How to Document the Functional Limitations of Your Condition

It's uncommon for LTD claims based on back pain to be supported by overwhelming objective evidence of disability. In these rare cases, an MRI revealing severe DDD, for example, along with a functional capacity evaluation showing highly restricted range of motion, may be sufficient proof of disability for your LTD insurer.

In the majority of cases, however, the objective evidence reveals abnormalities that  could  cause disabling limitations in some, but might allow others to work. In most of these borderline cases, LTD insurers won't hesitate to deny your claim for benefits and force you to submit persuasive evidence of disability on appeal.
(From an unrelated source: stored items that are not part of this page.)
-- ==== Sys2Proof/Laws/Ops.lean ====
section
/-! SUPPORT. What each shared operation can do, said once: what its next state is when it has one, and when it has one. -/

namespace Sys2Proof.Machine

/-! ### Going on after an operation -/

section Bind

variable {α β : Type} (f : α → Host.Outcome β Fault Refusal)

@[simp] theorem bindNext_next (v : α) : bindNext (.next v) f = f v := rfl
@[simp] theorem bindNext_fault (e : Fault) : bindNext (.fault e) f = .fault e := rfl
@[simp] theorem bindNext_refused (e : Refusal) : bindNext (.refused e) f = .refused e := rfl

theorem bindNext_eq_next {r : Host.Outcome α Fault Refusal} {f : α → Host.Outcome β Fault Refusal} {w : β} :
    bindNext r f = .next w ↔ ∃ v, r = .next v ∧ f v = .next w := by
  cases r <;> simp [bindNext]

theorem bindNext_eq_fault {r : Host.Outcome α Fault Refusal} {f : α → Host.Outcome β Fault Refusal} {e : Fault} :
    bindNext r f = .fault e ↔ r = .fault e ∨ ∃ v, r = .next v ∧ f v = .fault e := by
  cases r <;> simp [bindNext]

theorem bindNext_eq_refused {r : Host.Outcome α Fault Refusal} {f : α → Host.Outcome β Fault Refusal} {e : Refusal} :
    bindNext r f = .refused e ↔ r = .refused e ∨ ∃ v, r = .next v ∧ f v = .refused e := by
  cases r <;> simp [bindNext]

end Bind

/-! ### The platform -/

/-- An alias is idempotent where no target range meets an alias range. -/
theorem aliasIdempotent_of {p : Platform}
    (h : ∀ r ∈ p.aliases, ∀ c, r.target ≤ c → c < r.target + r.size → p.aliasOf (BitVec.ofNat 16 c) = none) :
    p.AliasIdempotent := by
  intro a
  unfold Platform.canon
  cases ha : p.aliasOf a with
  | none => simp [ha]
  | some r =>
    have hr := List.find?_some ha
    simp only [Bool.and_eq_true, decide_eq_true_eq] at hr
    simp only [h r (List.mem_of_find?_eq_some ha) (r.target + (a.toNat - r.base)) (Nat.le_add_right _ _) (by omega)]

/-! ### Reads -/

/-- From `s` to `t` only accesses were made: the history may have grown, by events at device cells, and free values may
have been drawn. -/
structure BusStep (s t : State) : Prop where
  same : t = { s with events := t.events, draws := t.draws }
  history : ∃ l, t.events = l ++ s.events ∧ ∀ e ∈ l, ∃ b, s.cfg.platform.kindOf e.cell = .device b
  draws : s.draws ≤ t.draws

namespace BusStep

variable {s t u : State}

theorem refl (s : State) : BusStep s s := ⟨rfl, ⟨[], rfl, by simp⟩, le_rfl⟩

theorem a_eq (h : BusStep s t) : t.a = s.a := by rw [h.same]
theorem x_eq (h : BusStep s t) : t.x = s.x := by rw [h.same]
theorem y_eq (h : BusStep s t) : t.y = s.y := by rw [h.same]
theorem sp_eq (h : BusStep s t) : t.sp = s.sp := by rw [h.same]
theorem pc_eq (h : BusStep s t) : t.pc = s.pc := by rw [h.same]
theorem p_eq (h : BusStep s t) : t.p = s.p := by rw [h.same]
theorem nmiPrev_eq (h : BusStep s t) : t.nmiPrev = s.nmiPrev := by rw [h.same]
theorem nmiPending_eq (h : BusStep s t) : t.nmiPending = s.nmiPending := by rw [h.same]
theorem iPoll_eq (h : BusStep s t) : t.iPoll = s.iPoll := by rw [h.same]
theorem mem_eq (h : BusStep s t) : t.mem = s.mem := by rw [h.same]
theorem inputs_eq (h : BusStep s t) : t.inputs = s.inputs := by rw [h.same]
theorem environment_eq (h : BusStep s t) : t.environment = s.environment := by rw [h.same]
theorem time_eq (h : BusStep s t) : t.time = s.time := by rw [h.same]
theorem cfg_eq (h : BusStep s t) : t.cfg = s.cfg := by rw [h.same]
theorem cell_eq (h : BusStep s t) (a : Word) : t.cell a = s.cell a := by rw [h.same]; rfl
theorem kindAt_eq (h : BusStep s t) (a : Word) : t.kindAt a = s.kindAt a := by rw [h.same]; rfl
theorem byteAt_eq (h : BusStep s t) (a : Word) : t.byteAt a = s.byteAt a := by rw [h.same]; rfl

theorem trans (h : BusStep s t) (k : BusStep t u) : BusStep s u := by
  refine ⟨?_, ?_, h.draws.trans k.draws⟩
  · rw [k.same, h.same]
  · obtain ⟨l, hl, hd⟩ := h.history
    obtain ⟨l', hl', hd'⟩ := k.history
    refine ⟨l' ++ l, by rw [hl', hl, List.append_assoc], fun e he => ?_⟩
    rcases List.mem_append.mp he with he | he
    · simpa [h.cfg_eq] using hd' e he
    · exact hd e he

end BusStep

theorem read_memory {s : State} {a : Word} (h : s.IsMemory a) : read a s = .next (s.byteAt a, s) := by
  unfold read
  rcases h with h | h <;> rw [h]

theorem read_device {s : State} {a : Word} {b : Bool} (h : s.kindAt a = .device b) :
    read a s = .next (Config.devRead (.read (s.cell a) :: s.events) (s.cell a), s.record (.read (s.cell a))) := by
  unfold read; rw [h]; rfl

theorem read_drawn {s : State} {a : Word} (h : s.kindAt a = .unpopulated) (hp : s.cfg.platform.onNoneRead = .draw) :
    read a s = .next s.drawByte := by
  unfold read; rw [h, hp]

theorem read_spec {s t : State} {a : Word} {v : Byte} (h : read a s = .next (v, t)) : BusStep s t := by
  unfold read at h
  split at h
  · cases h; exact .refl s
  · cases h; exact .refl s
  · next b hk =>
    cases h
    exact ⟨rfl, ⟨[.read (s.cell a)], rfl, fun e he => by obtain rfl := List.mem_singleton.mp he; exact ⟨b, hk⟩⟩, le_rfl⟩
  · split at h
    · cases h; exact ⟨rfl, ⟨[], rfl, by simp⟩, Nat.le_succ _⟩
    · cases h

theorem read_fault {s : State} {a : Word} {e : Fault} (h : read a s = .fault e) :
    e = .unpopulatedAccess a ∧ s.kindAt a = .unpopulated ∧ s.cfg.platform.onNoneRead = .fault := by
  unfold read at h
  split at h
  · cases h
  · cases h
  · cases h
  · next hk =>
    split at h
    · cases h
    · next hp => cases h; exact ⟨rfl, hk, hp⟩

theorem read_not_refused {s : State} {a : Word} {e : Refusal} : read a s ≠ .refused e := by
  unfold read
  split
  · simp
  · simp
  · simp
  · split <;> simp

/-- A read is answered unless the platform asks for a fault where nothing answers. -/
theorem read_completes {s : State} (a : Word) (h : s.cfg.platform.onNoneRead = .draw) : ∃ v t, read a s = .next (v, t) := by
  unfold read
  split
  · exact ⟨_, _, rfl⟩
  · exact ⟨_, _, rfl⟩
  · exact ⟨_, _, rfl⟩
  · rw [h]; exact ⟨_, _, rfl⟩

theorem read16_memory {s : State} {a : Word} (h : s.IsMemory a) (h' : s.IsMemory (a + 1#16)) :
    read16 a s = .next (word (s.byteAt (a + 1#16)) (s.byteAt a), s) := by
  simp [read16, read_memory h, read_memory h']

theorem read16_spec {s t : State} {a v : Word} (h : read16 a s = .next (v, t)) : BusStep s t := by
  simp only [read16, bindNext_eq_next, Prod.exists] at h
  obtain ⟨lo, s1, h1, hi, s2, h2, h3⟩ := h
  cases h3
  exact (read_spec h1).trans (read_spec h2)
How should you demonstrate to your insurer that you can't work?

Get a diagnosis and treatment.  First, receive regular treatment from your physicians and specialists, undergo diagnostic testing and medical imaging (X-rays, MRIs, and CT scans), and  follow your prescribed treatment. Claims examiners are more likely to credit your allegations if they see that you've failed conservative treatments such as medication, rest, and physical therapy. If your back pain is accompanied by mental health symptoms such as depression or anxiety, seek out a psychiatrist or other mental health provider. The contents of your medical records are often the deciding factor in a disability case.

Have your doctor document your limitations.  Second, ask your treating specialist to assess your functional limitations on a Residual Functional Capacity form or in a narrative report. Your doctor should describe any restrictions you experience with lifting, carrying, sitting, standing, walking, stooping, and bending. Secondary symptoms such as fatigue and poor concentration should also be noted, especially if your doctor believes you would frequently be absent from work or require unscheduled breaks. The more detail and explanation your physician can provide for the assessed limitations, the better for your case.

Gather other statements and opinions.  Finally, disability attorneys often recommend submitting statements from friends, family members, and colleagues describing their observations of your physical limitations. Favorable disability decisions from the Social Security Administration, Workers' Compensation board, or other sources should also be submitted. Whatever evidence you submit, make sure that your LTD carrier receives it before the administrative appeals process closes. If your case is appealed to federal court, most judges limit their review to the "administrative record" that was before your insurer -- that is, the evidence that your insurer had access to during its internal appeal process.

Hire a Disability Attorney

While some degree of back discomfort is typical as you age, severe pain that interferes with your daily life and ability to work may give rise to a disability claim. The single best choice you can make to increase your chances of success is to hire a qualified disability attorney to represent you. LTD carriers have experienced attorneys working for them; you should too.